Leveraging Iterative Plan Refinement for Reactive Smart Manufacturing Systems

Leveraging Iterative Plan Refinement for Reactive Smart Manufacturing Systems

Result of project: Cluster 4.0 – Methodology of System Integration
ID project: EF16_026/0008432
Authors: Wally, B., Vyskočil, J., Novák, P., Huemer, Ch., Šindelář, R., Kadera, P., Mazak-Huemer, A., and Wimmer, M.
Published in: IEEE Transactions on Automation Science and Engineering (Volume: 18, Issue: 1, Jan. 2021)
Link: ieeexplore.ieee.org/document/9190077
DOI: 10.1109/TASE.2020.3018402


Annotation:

Industry 4.0 production systems must support flexibility in various dimensions, such as for the products to be produced, for the production processes to be applied, and for the available machinery. In this article, we present a novel approach to design and control smart manufacturing systems.

The approach is reactive, that is responds to unplanned situations and implements an iterative refinement technique, that is, optimizes itself during runtime to better accommodate production goals. For realizing these advances, we present a model-driven methodology and we provide a prototypical implementation of such a production system. In particular, we employ Planning Domain Definition Language (PDDL) as our artificial intelligence environment for automated planning of production processes and combine it with one of the most prominent Industry 4.0 standards for the fundamental production system model: IEC 62264.

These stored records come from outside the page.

-- ==== Sys2Proof/Safety.lean ====
section
/-! DEFINITION. The terms claims are stated in: sequences of moves, what an instruction or a draw leaves, the
invariant of the machine, what a sprite covers, and what a safe run is. -/

namespace Sys2Proof.Machine

/-- The words whose bits under `mask` are `value` decode, and decode to what `f` reads from them (R84, R85). -/
def Selects (mask value : Word) (f : Word → Instr) : Prop :=
  ∀ w : Word, w &&& mask = value → decodeWord w = .ok (f w)

/-- The pixel in column `x` and row `y` of the surface, `fb[x][y]` (R9, R33). -/
def State.pixel (s : State) (x y : Nat) : Bool := s.fb.getPixel x y

/-- The byte at an address (R9, R50). -/
def State.byteAt (s : State) (a : Nat) : Byte := s.mem.read a

/-- The sprite of `DXYN` in state `s` has a set bit on the surface pixel (`px`, `py`): with the origin of R182, the pixel is
column `px − x0` below 8 and row `py − y0` below `n` of the sprite, on the surface, and that bit is 1. -/
def State.spriteCovers (s : State) (x y : Reg) (n px py : Nat) : Bool :=
  let x0 := (s.v[x]).toNat % 64
  let y0 := (s.v[y]).toNat % 32
  decide (px < 64) && decide (py < 32) && decide (x0 ≤ px) && decide (px < x0 + 8) && decide (y0 ≤ py) &&
    decide (py < y0 + n) && (s.byteAt (s.i.toNat + (py - y0))).getLsbD (7 - (px - x0))

/-- The invariant of the machine: memory is in canonical form; `I ≤ 0xFFF` (R27); `PC ≤ 0x10FE` (R25); every live stack entry is
at most 0x1000 (R31, R123); the fault record is empty while the core runs and, once it has halted, holds a cause and the address
`PC` still has (R37, R38, R221). -/
abbrev State.Inv (s : State) : Prop :=
  s.mem.wf = true ∧ s.i.toNat ≤ 0xFFF ∧ s.pc.toNat ≤ 0x10FE ∧ (∀ j : Fin 16, j.val < s.sp.val → (s.stack[j]).toNat ≤ 0x1000) ∧
  (s.halted = false → s.faultCause = .none ∧ s.faultPc = 0#16 ∧ s.faultOp = 0#16 ∧ s.faultInfo = 0#16) ∧
  (s.halted = true → s.faultCause ≠ .none ∧ s.faultPc = s.pc)

/-- The state after fault entry as R221 describes it, written out: the core is halted, the record holds the cause, the
address of the instruction (the `PC` it keeps), its word and the cause-specific value; nothing else differs. -/
def State.faultEntry (s : State) (cause : FaultCause) (op info : Word) : State :=
  { s with halted := true, faultCause := cause, faultPc := s.pc, faultOp := op, faultInfo := info }

/-- `t` is `s` with the value `r` in `V[x]` and `PC` advanced by 2: every other register and every other piece of state is
as in `s`. -/
def RegResult (s t : State) (x : Reg) (r : Nat) : Prop :=
  t = { s with v := t.v, pc := s.pc + 2#16 } ∧ (t.v[x]).toNat = r ∧ ∀ j : Reg, j ≠ x → t.v[j] = s.v[j]

/-- `t` is `s` with the value `r` in `V[x]`, then the flag `f` in `VF` (so that with `x = 15` the flag is what stays), and
`PC` advanced by 2: every other register and every other piece of state is as in `s`. -/
def RegFlagResult (s t : State) (x : Reg) (r : Nat) (f : Bool) : Prop :=
  t = { s with v := t.v, pc := s.pc + 2#16 } ∧ (t.v[(15 : Reg)]).toNat = f.toNat ∧ (x ≠ 15 → (t.v[x]).toNat = r) ∧
    ∀ j : Reg, j ≠ x → j ≠ 15 → t.v[j] = s.v[j]

/-- The byte at `a` after `FX55` in state `s` has stored `V[0]` to `V[x]` from `I` up (R164). -/
def State.byteAfterRegs (s : State) (x : Reg) (a : Nat) : Byte :=
  if s.i.toNat ≤ a ∧ a ≤ s.i.toNat + x.val then s.v.toList.getD (a - s.i.toNat) 0#8 else s.byteAt a

/-- The byte at `a`, as a number, after `FX33` in state `s` has stored the digits of `V[x]` from `I` up (R163). -/
def State.byteAfterDigits (s : State) (x : Reg) (a : Nat) : Nat :=
  if a = s.i.toNat then (s.v[x]).toNat / 100
  else if a = s.i.toNat + 1 then (s.v[x]).toNat / 10 % 10
  else if a = s.i.toNat + 2 then (s.v[x]).toNat % 10
  else (s.byteAt a).toNat

/-- From `s` the machine reaches `t` by `n` timer ticks and any number of instructions other than `FX15` and of key changes, in
any order (R109, R194). -/
inductive DelayRun (s : State) : Nat → State → Prop where
  | start : DelayRun s 0 s
  | tick {n : Nat} {t : State} : DelayRun s n t → t.halted = false → DelayRun s (n + 1) t.timerTick
  | instr {n : Nat} {t u : State} (i : Instr) : DelayRun s n t → t.halted = false → (∀ x, i ≠ .ldDtVx x) → exec i t = .next u →
      DelayRun s n u
  | keys {n : Nat} {t : State} (k : Word) : DelayRun s n t → DelayRun s n (t.setKeyFlags k)

/-- The agents make the listed moves, one after the other, until one is refused (R100, R109). -/
def takeMoves : List Event → State → Result
  | [], s => .next s
  | e :: es, s =>
    match agentStep e s with
    | .next t => takeMoves es t
    | .fault f => .fault f
    | .refused r => .refused r

/-- A run of `n` moves from `s` is safe: after each of them the core is running (no fatal condition has occurred). -/
def SafeRun (n : Nat) (s : State) : Prop :=
  ∀ k ≤ n, ∃ t, core.run k s = .next t ∧ t.halted = false

end Sys2Proof.Machine
end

We show how to plan the assembly of small trucks from available components and how to assign specific production operations to available production resources, including robotic manipulators and transportation system shuttles. Results of the evaluation indicate that the presented approach is feasible and that it is able to significantly strengthen the flexibility of production systems during runtime.

This project has received funding from the Ministry of Education, Youth and Sports, program Operational Programme Research, Development and Education under agreement No. EF16_026/0008432.